Your goal>
Show every line from the data below that includes "jump".

Input>
_____

-- ==== Sys2Proof/Machine/Flow.lean ====
section
/-! DEFINITION. SYS, JP, CALL, RET and the jump with offset (41_flow.md). pc is already past the instruction (R13). -/

namespace Sys2Proof.Machine

/-- SYS nnn: no effect (R100; the spec's decision D2, log 21). -/
def execSys (_nnn : Addr12) (s : State) : Result := .next s

/-- JP nnn: pc <- nnn (R101). -/
def execJp (nnn : Addr12) (s : State) : Result := .next (s.setPc (widen nnn))

/-- CALL nnn: push the address after the CALL, then jump (R102). -/
def execCall (nnn : Addr12) (s : State) : Result :=
  match s.push s.pc with
  | .ok s' => .next (s'.setPc (widen nnn))
  | .error f => raise f

/-- RET: pc <- Pop() (R103). -/
def execRet (s : State) : Result :=
  match s.pop with
  | .ok (w, s') => .next (s'.setPc w)
  | .error f => raise f

/-- JP V0, nnn: pc <- nnn + V[0 or x], not reduced mod 4096 (R104). -/
def execJpV0 (nnn : Addr12) (s : State) : Result :=
  .next (s.setPc (widen nnn + (s.reg (offsetReg s.cfg nnn)).setWidth 16))

end Sys2Proof.Machine
end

_____

Written answer>
/-! DEFINITION. SYS, JP, CALL, RET and the jump with offset (41_flow.md). pc is already past the instruction (R13). -/
/-- CALL nnn: push the address after the CALL, then jump (R102). -/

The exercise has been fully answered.